We use Receiver Operator Characteristic (ROC) curves to further compare IPBT with the other methods. Figure 3(c) shows a typical ROC curve for one single simulation with two replicates. Detailed area under the curve (AUC) corresponding to Figure 3(c) is listed in Supplementary Table S7 (‘Random Choice’ column). The ROC curves again show that IPBT performs better than all the other methods in detecting DE genes except for the Z test, and the performances of our method and the Z test are similar. More results can be found in the simulation section of the Supplementary Materials (Supplementary Fig. S3; Table S6).

We further compare the consistency and stability of these methods in detecting DE genes. In each simulation, historical data remain unchanged, but five different sets of the control and treatment data were generated from the same underlying distributions. For each set of the control and treatment data, we apply all four methods to detect DE genes. We summarize the number of overlaps among the five lists of DE genes. The simulation procedure is repeated 500 times, and the average number of overlaps is used as a measure of consistency in detecting DE genes. We consider an average number of overlaps greater than or equal to four as an indication of high consistency and greater than or equal to three as moderate consistency. The average numbers of overlaps are reported in Table 1 which again shows that IPBT outperforms other methods except for the Z test in consistency, and the performances of IPBT and the Z test are close.

Table 1.

Consistency for detecting DE genes

Overlap times 3 4 5 High (4 + 5) Moderate (3 + 4 + 5)
Student's t-test 31.20 14.64 2.92 17.56 48.76
SAM 28.43 25.24 10.55 35.79 64.22
Limma 28.63 25.67 10.56 36.23 64.86
IPBT 33.12 30.39 11.54 41.93 75.05
Z test 33.31 31.47 11.23 42.70 76.01

Overlap times (Low variance) 3 4 5 High (4 + 5) Moderate (3 + 4 + 5)
Student's t-test 21.55 6.87 0.83 7.70 29.25
SAM 17.28 5.73 0.83 6.56 23.84
Limma 18.02 6.13 0.93 7.06 25.08
IPBT 33.57 28.67 10.69 39.36 72.93
Z test 33.28 32.49 12.71 45.20 78.48

* The best results (after excluding Z test) are in bold. 

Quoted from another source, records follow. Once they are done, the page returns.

-- ==== Sys2Proof/Machine/SpineMem.lean ====
section
/-! DEFINITION. Spine loads, stores, atomics, acquiring loads, releasing stores, fences and the query of `loc`
(15 R351 to R354, R357, R367). -/

namespace Sys2Proof.Machine

/-- Size in bytes of a load or store (15 R351). -/
def spSize (z : BitVec 3) : Nat := 2 ^ z.toNat

/-- x[A] + sign_extend(IMM10) x size. -/
def spAddr (sp : Spine) (i : BitVec 10) (z : BitVec 3) (a : BitVec 6) : Dword :=
  getX sp a + BitVec.ofNat 64 (spSize z) * i.signExtend 64

/-- A loaded value: zero- or sign-extended. -/
def spExt (sx : Bool) (n : Nat) (bs : List Byte) : Dword :=
  BitVec.ofNat 64 (if sx then toBits 64 (sxNat (8 * n) (fieldOf bs 0 n)) else fieldOf bs 0 n)

/-- A misaligned address traps before anything else. -/
def spAligned (s : State) (t : Nat) (va : Dword) (n : Nat) (k : State) : State :=
  if va.toNat % n ≠ 0 then spineTrap s t tMisalign va else k

/-- R351: load. -/
def execSpineLd (i : BitVec 10) (x : Bool) (z : BitVec 3) (a d : BitVec 6) (s : State) : Outcome :=
  spineEnter s fun t sp =>
    let va := spAddr sp i z a
    spAligned s t va (spSize z) (spineRead s t sp va (spSize z) fun s bs => spineSet s t d (spExt x (spSize z) bs))

/-- R351: store. -/
def execSpineSt (i : BitVec 10) (z : BitVec 3) (a r : BitVec 6) (s : State) : Outcome :=
  spineEnter s fun t sp =>
    let va := spAddr sp i z a
    spAligned s t va (spSize z)
      (spineWrite s t sp (.spineSt i z a r) va (bytesOf (spSize z) (getX sp r).toNat) fun s => modSpine s t retire)

/-- Operations of `amo`. -/
inductive AmoOp where
  | swap
  | int (op : SpineOp)
  deriving DecidableEq, Repr

/-- New value of the location, n bits wide. -/
def AmoOp.apply (op : AmoOp) (w old x : Nat) : Nat :=
  match op with
  | .swap => x % 2 ^ w
  | .int f => spineOp f w old (x % 2 ^ w)

/-- Code of an atomic in a request to a peer: as `atom`; 7 compare-and-swap. -/
def AmoOp.code : AmoOp → Nat
  | .swap => 0
  | .int .add => 1
  | .int .and => 2
  | .int .or => 3
  | .int .xor => 4
  | .int .min | .int .minn => 5
  | _ => 6

/-- Type of an atomic in a request to a peer. -/
def AmoOp.type (op : AmoOp) (w : Bool) : LType :=
  match op with
  | .int .minn | .int .maxn => if w then .n64 else .n32
  | _ => if w then .i64 else .i32

/-- The access of a spine atomic, past its checks (15 R353, R354). An acquire-release drains the thread's
write-combining entries first. -/
def spineAtomic (s : State) (t : Nat) (sp : Spine) (order : BitVec 3) (va : Dword) (n : Nat) (kind : ReqKind)
    (f : List Byte → List Byte) (k : State → List Byte → State) : State :=
  if va.toNat % n ≠ 0 then spineTrap s t tMisalign va
  else if hostHomed s (rqSpine s sp) va.toNat then spineTrap s t tHostatom va
  else
    match sp.resp with
    | some bs => k s bs
    | none =>
      if mergedWaits s t va.toNat n then spineWait s t .hold none else
      (if order.toNat ≤ 4 then spineRelease s t else fun k => k s) fun s =>
      match atomPiece s (rqSpine s sp) (atHome (teamOf s t) order.toNat) va.toNat n f with
      | (s', a, bs) => spineGot s s' t sp accAtomic kind va a bs fun s bs => k (escape s t) bs

/-- The old value as x[D] takes it: the `.w` form is sign-extended. -/
def amoOld (w : Bool) (bs : List Byte) : Dword := spExt (!w) (if w then 8 else 4) bs

/-- R353: `amo` on 32 or 64 bits. -/
def spineAmo (op : AmoOp) (w : Bool) (o : BitVec 3) (b a d : BitVec 6) (s : State) : Outcome :=
  spineEnter s fun t sp =>
    let n := if w then 8 else 4
    let x := (getX sp b).toNat
    spineAtomic s t sp o (getX sp a) n (.atom op.code n (op.type w) (BitVec.ofNat 128 (x % 2 ^ (8 * n))) 0)
      (fun old => bytesOf n (op.apply (8 * n) (fieldOf old 0 n) x))
      fun s bs => spineSet s t d (amoOld w bs)

/-- R353: swap. -/
def execAmoSwap (w : Bool) (o : BitVec 3) (b a d : BitVec 6) (s : State) : Outcome := spineAmo .swap w o b a d s
/-- R353: wrapping add. -/
def execAmoAdd (w : Bool) (o : BitVec 3) (b a d : BitVec 6) (s : State) : Outcome := spineAmo (.int .add) w o b a d s
/-- R353: bitwise AND. -/
def execAmoAnd (w : Bool) (o : BitVec 3) (b a d : BitVec 6) (s : State) : Outcome := spineAmo (.int .and) w o b a d s
/-- R353: bitwise OR. -/
def execAmoOr (w : Bool) (o : BitVec 3) (b a d : BitVec 6) (s : State) : Outcome := spineAmo (.int .or) w o b a d s
/-- R353: bitwise XOR. -/
def execAmoXor (w : Bool) (o : BitVec 3) (b a d : BitVec 6) (s : State) : Outcome := spineAmo (.int .xor) w o b a d s
/-- R353: signed minimum. -/
def execAmoMin (w : Bool) (o : BitVec 3) (b a d : BitVec 6) (s : State) : Outcome := spineAmo (.int .min) w o b a d s
/-- R353: signed maximum. -/
def execAmoMax (w : Bool) (o : BitVec 3) (b a d : BitVec 6) (s : State) : Outcome := spineAmo (.int .max) w o b a d s
/-- R353: natural minimum. -/
def execAmoMinn (w : Bool) (o : BitVec 3) (b a d : BitVec 6) (s : State) : Outcome := spineAmo (.int .minn) w o b a d s
/-- R353: natural maximum. -/
def execAmoMaxn (w : Bool) (o : BitVec 3) (b a d : BitVec 6) (s : State) : Outcome := spineAmo (.int .maxn) w o b a d s

/-- R353: compare-and-swap; x[D] is the expected value and takes the old one. -/
def execSpineCas (w : Bool) (o : BitVec 3) (b a d : BitVec 6) (s : State) : Outcome :=
  spineEnter s fun t sp =>
    let n := if w then 8 else 4
    let e := (getX sp d).toNat % 2 ^ (8 * n)
    let x := (getX sp b).toNat % 2 ^ (8 * n)
    spineAtomic s t sp o (getX sp a) n (.atom 7 n .b32 (BitVec.ofNat 128 x) (BitVec.ofNat 128 e))
      (fun old => if fieldOf old 0 n = e then bytesOf n x else old)
      fun s bs => spineSet s t d (amoOld w bs)

/-- The pair x[N+1]:x[N]. -/
def getPair (sp : Spine) (n : BitVec 6) : Nat := (getX sp n).toNat + 2 ^ 64 * (getX sp (n + 1)).toNat

/-- R353: 128-bit compare-and-swap; the low dword is at the address. -/
def execSpineCas2 (o : BitVec 3) (b a d : BitVec 6) (s : State) : Outcome :=
  spineEnter s fun t sp =>
    let e := getPair sp d
    let x := getPair sp b
    spineAtomic s t sp o (getX sp a) 16 (.atom 7 16 .b32 (BitVec.ofNat 128 x) (BitVec.ofNat 128 e))
      (fun old => if fieldOf old 0 16 = e then bytesOf 16 x else old)
      fun s bs => modSpine s t fun sp =>
        retire (setX (setX sp d (BitVec.ofNat 64 (fieldOf bs 0 8))) (d + 1) (BitVec.ofNat 64 (fieldOf bs 8 8)))

/-- R354: acquiring load. -/
def execLda (w : Bool) (_o : BitVec 3) (a d : BitVec 6) (s : State) : Outcome :=
  spineEnter s fun t sp =>
    let n := if w then 8 else 4
    let va := getX sp a
    spAligned s t va n (spineRead s t sp va n fun s bs => spineSet s t d (amoOld w bs))

/-- R354: releasing store. -/
def execStl (w : Bool) (o : BitVec 3) (b a : BitVec 6) (s : State) : Outcome :=
  spineEnter s fun t sp =>
    let n := if w then 8 else 4
    let va := getX sp a
    spAligned s t va n
      (let write (s : State) : State :=
         spineWrite s t sp (.stl w o b a) va (bytesOf n (getX sp b).toNat) fun s => modSpine s t retire
       if sp.resp.isSome then write s else spineRelease s t write)

/-- R357, R230: a fence; kinds 2 and 3 drain the thread's write-combining entries. -/
def execSpineFence (k : BitVec 2) (_sc : BitVec 3) (s : State) : Outcome :=
  spineEnter s fun t _ =>
    if k.toNat ≥ 2 then spineRelease s t fun s => modSpine s t retire else modSpine s t retire

/-- R357, R243, R52: every dirty grain of persistent pages is written back, and the thread waits for the
acknowledgements of the CXL ports, if any port is one. -/
def execSpinePfence (s : State) : Outcome :=
  spineEnter s fun t sp =>
    if sp.granted.isSome then
      if s.pfences.contains (.spine t) then s else modSpine s t retire
    else
      spineRelease s t fun s =>
      let s := flushPers s
      if anyCxl s then
        modSpine { s with pfences := s.pfences ++ [.spine t] } t fun sp => { sp with wait := .hold, granted := some 0 }
      else modSpine s t retire

/-- R367: where an address is homed. -/
def execSpineLoc (a d : BitVec 6) (s : State) : Outcome :=
  spineEnter s fun t sp =>
    match locQuery s (rqSpine s sp) (getX sp a).toNat with
    | (s, some n) => spineSet s t d (BitVec.ofNat 64 n)
    | (s, none) => spineWait s t .hold none

end Sys2Proof.Machine
end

3.1.4 Impact of inaccurate variance estimation

In the previous simulation study, for each gene, we use the same distribution to generate current data and historical data. This represents an idealistic scenario and may not hold true in reality. To examine the robustness of our method, we conduct an additional simulation study in which both parameters in the normal distribution that produces the historical data are shifted such that the distributions that generate historical data and current data are no longer identical. The amount of shift is randomly drawn from a uniform distribution in the interval of (−20%, 20%). We investigate three types of noise-added historical data: unbiased, over-dispersion and under-dispersion. Supplementary Figure S5 in the Supplementary Materials shows that IPBT with noisy historical data still outperforms other methods. Although the performance of IPBT deteriorated when noisy historical data are used, it is still better than Student’s t-test, SAM and Limma in terms of FDR and is close to the gold standard Z test result in all scenarios. This result demonstrates the robustness of IPBT and implies its broad applicability even with potentially noisy historical data.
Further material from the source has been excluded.